▶ _Exercise details_
Repeat, without any change, the entries presented below.

▶ _Dataset excerpts_
--

/-- Waiting commands in the order of R312: those that fail complete, the first whose resources are there is granted. -/
def dispatchGo (stopped : Nat → Bool) (quenching : Bool) : List Cmd → List Res → State → State
  | [], _, s => s
  | cm :: rest, blocked, s =>
    if !s.dispatchable stopped cm || !s.orderOk cm then dispatchGo stopped quenching rest blocked s else
    match lookup s.queues cm.q with
    | none => dispatchGo stopped quenching rest blocked s
    | some qu =>
      if !s.ifOkHolds cm then dispatchGo stopped quenching rest blocked (s.endCmd cm.q cm.n stCancelled false) else
      match s.checks14 cm qu with
      | some st => dispatchGo stopped quenching rest blocked (s.endCmd cm.q cm.n st false)
      | none =>
        let needs := s.needs cm qu.ctx
        let want := needs.filter (s.missing cm qu quenching)
        if !want.isEmpty then dispatchGo stopped quenching rest (if cm.capped then want ++ blocked else blocked) s
        else if needs.any (fun r => blocked.contains r) then dispatchGo stopped quenching rest blocked s
        else s.grant cm qu.ctx

/-- One pass of dispatch; a command granted and not yet taken up by its own row leaves the rest waiting. -/
def State.dispatch (s : State) (stopped : Nat → Bool) (quenching : Bool) : State :=
  if s.cmds.any (fun c => c.phase == .granted) then s
  else dispatchGo stopped quenching (sortCmds (s.cmds.filter (fun c => c.phase == .waiting))) [] s

/-! ## Ageing (R312) -/

def execDispatchAgeing (q n : Nat) (s : State) : Host.Outcome State Fault Refusal :=
  .next (match s.cmd? q n with
    | none => s
    | some cm =>
      if cm.phase = .waiting && !cm.held && s.orderOk cm then
        s.updCmd q n (fun c => if c.prio < 7 then { c with prio := c.prio + 1 } else { c with capped := true })
      else s)

/-! ## Held writes (R462) -/

/-- A held write tried again; a record's or the status block's keeps its place until it lands. -/
def State.retryWrite (s : State) (q : Nat) (w : HeldWrite) : State :=
  match lookup s.queues q with
  | none => s
  | some qu => match w with
    | .accepted bytes => s.acceptBytes q qu bytes
    | .record _ => s.postRecord q qu
    | .status =>
      match s.writeVirt none qu.ctx qu.statusBlock qu.statusBytes with
      | .error e => s.holdWrite q .status e qu.statusBlock
      | .ok s => s.updQueue q (fun x => { x with held := x.held.filter (fun y => y.1 != .status) })

/-- Every held write of a queue tried again, in the order they were held. -/
def State.retryHeld (s : State) (q : Nat) : State :=
  match lookup s.queues q with
  | none => s
  | some qu => qu.held.foldl (fun s w => s.retryWrite q w.1) s

/-- The ends of a queue's commands whose writes are still owed, then its held write. -/
def execHeldWriteRetry (q : Nat) (s : State) : Host.Outcome State Fault Refusal :=
  .next (
    let s := s.settleQueue q
    (s.retryHeld q).post q)

end Sys2Proof.Machine
end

--

▶ _Your solution_
/-- Waiting commands in the order of R312: those that fail complete, the first whose resources are there is granted. -/
def dispatchGo (stopped : Nat → Bool) (quenching : Bool) : List Cmd → List Res → State → State
  | [], _, s => s
  | cm :: rest, blocked, s =>
    if !s.dispatchable stopped cm || !s.orderOk cm then dispatchGo stopped quenching rest blocked s else
    match lookup s.queues cm.q with
    | none => dispatchGo stopped quenching rest blocked s
    | some qu =>
      if !s.ifOkHolds cm then dispatchGo stopped quenching rest blocked (s.endCmd cm.q cm.n stCancelled false) else
      match s.checks14 cm qu with
      | some st => dispatchGo stopped quenching rest blocked (s.endCmd cm.q cm.n st false)
      | none =>
        let needs := s.needs cm qu.ctx
        let want := needs.filter (s.missing cm qu quenching)
        if !want.isEmpty then dispatchGo stopped quenching rest (if cm.capped then want ++ blocked else blocked) s
        else if needs.any (fun r => blocked.contains r) then dispatchGo stopped quenching rest blocked s
        else s.grant cm qu.ctx

/-- One pass of dispatch; a command granted and not yet taken up by its own row leaves the rest waiting. -/
def State.dispatch (s : State) (stopped : Nat → Bool) (quenching : Bool) : State :=
  if s.cmds.any (fun c => c.phase == .granted) then s
  else dispatchGo stopped quenching (sortCmds (s.cmds.filter (fun c => c.phase == .waiting))) [] s

/-! ## Ageing (R312) -/

def execDispatchAgeing (q n : Nat) (s : State) : Host.Outcome State Fault Refusal :=
  .next (match s.cmd? q n with
    | none => s
    | some cm =>
      if cm.phase = .waiting && !cm.held && s.orderOk cm then
        s.updCmd q n (fun c => if c.prio < 7 then { c with prio := c.prio + 1 } else { c with capped := true })
      else s)

/-! ## Held writes (R462) -/

/-- A held write tried again; a record's or the status block's keeps its place until it lands. -/
def State.retryWrite (s : State) (q : Nat) (w : HeldWrite) : State :=
  match lookup s.queues q with
  | none => s
  | some qu => match w with
    | .accepted bytes => s.acceptBytes q qu bytes
    | .record _ => s.postRecord q qu
    | .status =>
      match s.writeVirt none qu.ctx qu.statusBlock qu.statusBytes with
      | .error e => s.holdWrite q .status e qu.statusBlock
      | .ok s => s.updQueue q (fun x => { x with held := x.held.filter (fun y => y.1 != .status) })

/-- Every held write of a queue tried again, in the order they were held. -/
def State.retryHeld (s : State) (q : Nat) : State :=
  match lookup s.queues q with
  | none => s
  | some qu => qu.held.foldl (fun s w => s.retryWrite q w.1) s

/-- The ends of a queue's commands whose writes are still owed, then its held write. -/
def execHeldWriteRetry (q : Nat) (s : State) : Host.Outcome State Fault Refusal :=
  .next (
    let s := s.settleQueue q
    (s.retryHeld q).post q)

end Sys2Proof.Machine
end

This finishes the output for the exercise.